/-- R590: what a response code means for a request. -/
theorem hmCode_table (r : HmReq) : hmCode r 0 = 0 ∧ (r.phys = false → hmCode r 1 = 1) ∧ (r.phys = true → hmCode r 1 = 2) ∧
    hmCode r 2 = 2 ∧ hmCode r 3 = 2 :=
  ⟨rfl, fun h => by simp [hmCode, h], fun h => by simp [hmCode, h], rfl, rfl⟩

/-! ## The age of a request (R590) -/

section Age
variable {tag : BitVec 16} {s : State} {r : HmReq} (hr : s.hm.out.find? (fun r => r.tag == tag) = some r)
include hr

theorem exec_hostMemoryTimeout_of_due (hs : serving s = true) (hdue : r.issued + 4000000 ≤ hubGt s) :
    exec (.hostMemoryTimeout tag) s =
      .next (hmAnswered r 2 { s with hm := { s.hm with lateTags := tag :: s.hm.lateTags } }) := by
  refine congrArg Host.Outcome.next ?_
  rw [hr]
  exact if_pos ⟨hdue, hs⟩

theorem exec_hostMemoryTimeout_of_early (hearly : hubGt s < r.issued + 4000000) : exec (.hostMemoryTimeout tag) s = .next s := by
  refine congrArg Host.Outcome.next ?_
  rw [hr]
  exact if_neg fun ⟨hdue, _⟩ => Nat.not_le.mpr hearly hdue

end Age

/-! ## The governor's window (R302; log 45) -/

theorem exec_governorWindow_of_later {s : State} (h : s.hm.window < hubGt s / 4000) :
    exec .governorWindow s = .next (pumpHm (s.hm.waiting.length + 1)
      { s with hm := { s.hm with window := hubGt s / 4000, used := 0, dumped := 0 } }) :=
  congrArg Host.Outcome.next (if_pos h)

theorem exec_governorWindow_of_same {s : State} (h : hubGt s / 4000 ≤ s.hm.window) : exec .governorWindow s = .next s :=
  congrArg Host.Outcome.next (if_neg (Nat.not_lt.mpr h))

/-! ## Credits of dumps (R296, R299) -/

/-- R299: one credit of the partition is taken, and the turns of leaf and core move past the section's core. -/
def creditTaken (p : Nat) (x : Section) (b : State) : State := { b with dumps := { b.dumps with
  credits := b.dumps.credits.modify p (· - 1), nextLeaf := b.dumps.nextLeaf.set p (clusterOf x.core + 1)
  nextCore := tset (clusterOf x.core) (x.core + 1) b.dumps.nextCore } }

section Credit
variable {part : PartIx} {s : State}

theorem exec_dumpCreditGrant_of_not_serving (hs : serving s = false) : exec (.dumpCreditGrant part) s = .next s :=
  congrArg Host.Outcome.next (if_neg (Bool.eq_false_iff.mp hs))

variable {b : State} (hs : serving s = true) (hb : pumpDumps s = b)
include hs hb

theorem exec_dumpCreditGrant_of_no_turn (hnone : firstTurn b part.toNat (creditTurns b part.toNat) = none) :
    exec (.dumpCreditGrant part) s = .next b := by
  subst hb
  refine congrArg Host.Outcome.next ((if_pos hs).trans ?_)
  simp only [hnone]

variable {id : BitVec 16} {i : Nat} {x : Section} {d : Dump} {co : Core}
  (hturn : firstTurn b part.toNat (creditTurns b part.toNat) = some (id, i, x)) (hd : dumpOf b id = some d)
  (hco : coreOf b x.core = some co)
include hturn hd hco

theorem exec_dumpCreditGrant_of_omitted {cause : Nat} (hcause : omitCause b x co = some cause) :
    exec (.dumpCreditGrant part) s = .next (pumpDump id (omitSection id cause b (x, i))) := by
  subst hb
  refine congrArg Host.Outcome.next ((if_pos hs).trans ?_)
  simp only [hturn, hd, hco, hcause]

variable (hread : omitCause b x co = none)
include hread

theorem exec_dumpCreditGrant_of_no_credit (hzero : b.dumps.credits.getD part.toNat 0 = 0) :
    exec (.dumpCreditGrant part) s = .next b := by
  subst hb
  refine congrArg Host.Outcome.next ((if_pos hs).trans ?_)
  simp only [hturn, hd, hco, hread]
  exact if_pos hzero

theorem exec_dumpCreditGrant_of_credit (hcredit : b.dumps.credits.getD part.toNat 0 ≠ 0) :
    exec (.dumpCreditGrant part) s = .next (readChunk d i x co (creditTaken part.toNat x b)) := by
  subst hb
  refine congrArg Host.Outcome.next ((if_pos hs).trans ?_)
  simp only [hturn, hd, hco, hread]
  exact if_neg hcredit

end Credit

/-! ## The end of a scan pass (R111, R301) -/

/-- R111: the inputs of the chains stay at the last shift of the words captured. -/
def scanInputs (co : Core) (chunk : List Word) : BitVec 32 :=
  lastShift co.ties.scanChains.toNat (passWidth co.ties.scanChains.toNat)
    ((bytesOf chunk).foldr (fun b acc => acc * 256 + b.toNat) 0)

section ScanPass
variable {core : CoreIx} {chunk : List Word} {s : State} {co : Core} (hco : coreOf s core.toNat = some co)
include hco

theorem exec_scanPassComplete_of_none (h : co.scan = none ∨ co.scanRun = none) :
    exec (.scanPassComplete core chunk) s = .next s := by
  refine congrArg Host.Outcome.next ?_
  rw [hco]
  exact if_pos (by simpa using h)

theorem exec_scanPassComplete_of_pass (hscan : co.scan ≠ none) (hrun : co.scanRun ≠ none) :
    exec (.scanPassComplete core chunk) s = .next (upPush core.toNat (.scanData chunk) (modCore core.toNat (fun x => { x with
      scanRun := none, scanMode := false, scanSe := false, funcClkEn := decide (x.st ≠ .hardStopped)
      scanSi := scanInputs co chunk }) s)) := by
  refine congrArg Host.Outcome.next ?_
  rw [hco]
  exact if_neg (by simp [hscan, hrun])

end ScanPass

--------

# DESCRIPTION OF THE TASK
Write out every line of the data again, exactly as it reads.

# ANSWER BOX
/-- R590: what a response code means for a request. -/
theorem hmCode_table (r : HmReq) : hmCode r 0 = 0 ∧ (r.phys = false → hmCode r 1 = 1) ∧ (r.phys = true → hmCode r 1 = 2) ∧
    hmCode r 2 = 2 ∧ hmCode r 3 = 2 :=
  ⟨rfl, fun h => by simp [hmCode, h], fun h => by simp [hmCode, h], rfl, rfl⟩

/-! ## The age of a request (R590) -/

section Age
variable {tag : BitVec 16} {s : State} {r : HmReq} (hr : s.hm.out.find? (fun r => r.tag == tag) = some r)
include hr

theorem exec_hostMemoryTimeout_of_due (hs : serving s = true) (hdue : r.issued + 4000000 ≤ hubGt s) :
    exec (.hostMemoryTimeout tag) s =
      .next (hmAnswered r 2 { s with hm := { s.hm with lateTags := tag :: s.hm.lateTags } }) := by
  refine congrArg Host.Outcome.next ?_
  rw [hr]
  exact if_pos ⟨hdue, hs⟩

theorem exec_hostMemoryTimeout_of_early (hearly : hubGt s < r.issued + 4000000) : exec (.hostMemoryTimeout tag) s = .next s := by
  refine congrArg Host.Outcome.next ?_
  rw [hr]
  exact if_neg fun ⟨hdue, _⟩ => Nat.not_le.mpr hearly hdue

end Age

/-! ## The governor's window (R302; log 45) -/

theorem exec_governorWindow_of_later {s : State} (h : s.hm.window < hubGt s / 4000) :
    exec .governorWindow s = .next (pumpHm (s.hm.waiting.length + 1)
      { s with hm := { s.hm with window := hubGt s / 4000, used := 0, dumped := 0 } }) :=
  congrArg Host.Outcome.next (if_pos h)

theorem exec_governorWindow_of_same {s : State} (h : hubGt s / 4000 ≤ s.hm.window) : exec .governorWindow s = .next s :=
  congrArg Host.Outcome.next (if_neg (Nat.not_lt.mpr h))

/-! ## Credits of dumps (R296, R299) -/

/-- R299: one credit of the partition is taken, and the turns of leaf and core move past the section's core. -/
def creditTaken (p : Nat) (x : Section) (b : State) : State := { b with dumps := { b.dumps with
  credits := b.dumps.credits.modify p (· - 1), nextLeaf := b.dumps.nextLeaf.set p (clusterOf x.core + 1)
  nextCore := tset (clusterOf x.core) (x.core + 1) b.dumps.nextCore } }

section Credit
variable {part : PartIx} {s : State}

theorem exec_dumpCreditGrant_of_not_serving (hs : serving s = false) : exec (.dumpCreditGrant part) s = .next s :=
  congrArg Host.Outcome.next (if_neg (Bool.eq_false_iff.mp hs))

variable {b : State} (hs : serving s = true) (hb : pumpDumps s = b)
include hs hb

theorem exec_dumpCreditGrant_of_no_turn (hnone : firstTurn b part.toNat (creditTurns b part.toNat) = none) :
    exec (.dumpCreditGrant part) s = .next b := by
  subst hb
  refine congrArg Host.Outcome.next ((if_pos hs).trans ?_)
  simp only [hnone]

variable {id : BitVec 16} {i : Nat} {x : Section} {d : Dump} {co : Core}
  (hturn : firstTurn b part.toNat (creditTurns b part.toNat) = some (id, i, x)) (hd : dumpOf b id = some d)
  (hco : coreOf b x.core = some co)
include hturn hd hco

theorem exec_dumpCreditGrant_of_omitted {cause : Nat} (hcause : omitCause b x co = some cause) :
    exec (.dumpCreditGrant part) s = .next (pumpDump id (omitSection id cause b (x, i))) := by
  subst hb
  refine congrArg Host.Outcome.next ((if_pos hs).trans ?_)
  simp only [hturn, hd, hco, hcause]

variable (hread : omitCause b x co = none)
include hread

theorem exec_dumpCreditGrant_of_no_credit (hzero : b.dumps.credits.getD part.toNat 0 = 0) :
    exec (.dumpCreditGrant part) s = .next b := by
  subst hb
  refine congrArg Host.Outcome.next ((if_pos hs).trans ?_)
  simp only [hturn, hd, hco, hread]
  exact if_pos hzero

theorem exec_dumpCreditGrant_of_credit (hcredit : b.dumps.credits.getD part.toNat 0 ≠ 0) :
    exec (.dumpCreditGrant part) s = .next (readChunk d i x co (creditTaken part.toNat x b)) := by
  subst hb
  refine congrArg Host.Outcome.next ((if_pos hs).trans ?_)
  simp only [hturn, hd, hco, hread]
  exact if_neg hcredit

end Credit

/-! ## The end of a scan pass (R111, R301) -/

/-- R111: the inputs of the chains stay at the last shift of the words captured. -/
def scanInputs (co : Core) (chunk : List Word) : BitVec 32 :=
  lastShift co.ties.scanChains.toNat (passWidth co.ties.scanChains.toNat)
    ((bytesOf chunk).foldr (fun b acc => acc * 256 + b.toNat) 0)

section ScanPass
variable {core : CoreIx} {chunk : List Word} {s : State} {co : Core} (hco : coreOf s core.toNat = some co)
include hco

theorem exec_scanPassComplete_of_none (h : co.scan = none ∨ co.scanRun = none) :
    exec (.scanPassComplete core chunk) s = .next s := by
  refine congrArg Host.Outcome.next ?_
  rw [hco]
  exact if_pos (by simpa using h)

theorem exec_scanPassComplete_of_pass (hscan : co.scan ≠ none) (hrun : co.scanRun ≠ none) :
    exec (.scanPassComplete core chunk) s = .next (upPush core.toNat (.scanData chunk) (modCore core.toNat (fun x => { x with
      scanRun := none, scanMode := false, scanSe := false, funcClkEn := decide (x.st ≠ .hardStopped)
      scanSi := scanInputs co chunk }) s)) := by
  refine congrArg Host.Outcome.next ?_
  rw [hco]
  exact if_neg (by simp [hscan, hrun])

end ScanPass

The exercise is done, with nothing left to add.